> _Task to complete_
In the data below, one line contains "def State.powerUp (s" and a later one contains "dividerCounter := 0". Print both, with every line between them, exactly and alone.

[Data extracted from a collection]
________________________________________

-- ==== Sys2Proof/Machine/Session.lean ====
section
/-! DEFINITION. The power-up request: RESET (70_reset_and_hazards.md). -/

namespace Sys2Proof.Machine

/-- Every element but the cartridge and the fault record at its power-up value (R201, R204).  The values are applied directly,
not by WRITEs. -/
def State.powerUp (s : State) : State :=
  { s with
    romBankingModeActive := true
    currentROMBank := 0x01
    ramBankingEnabled := false
    currentRAMBank := 0
    internal := []
    external := []
    div := 0x00
    tima := 0x00
    tma := 0x00
    tmc := 0x00
    dividerCounter := 0
    timerCounter := 1024
    phase := .running }

/-- RESET (R201). -/
def execReset (s : State) : Result :=
  whenPhase .loaded s (respond .done s.powerUp)

end Sys2Proof.Machine
end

________________________________________

> _Output of the exercise_
def State.powerUp (s : State) : State :=
  { s with
    romBankingModeActive := true
    currentROMBank := 0x01
    ramBankingEnabled := false
    currentRAMBank := 0
    internal := []
    external := []
    div := 0x00
    tima := 0x00
    tma := 0x00
    tmc := 0x00
    dividerCounter := 0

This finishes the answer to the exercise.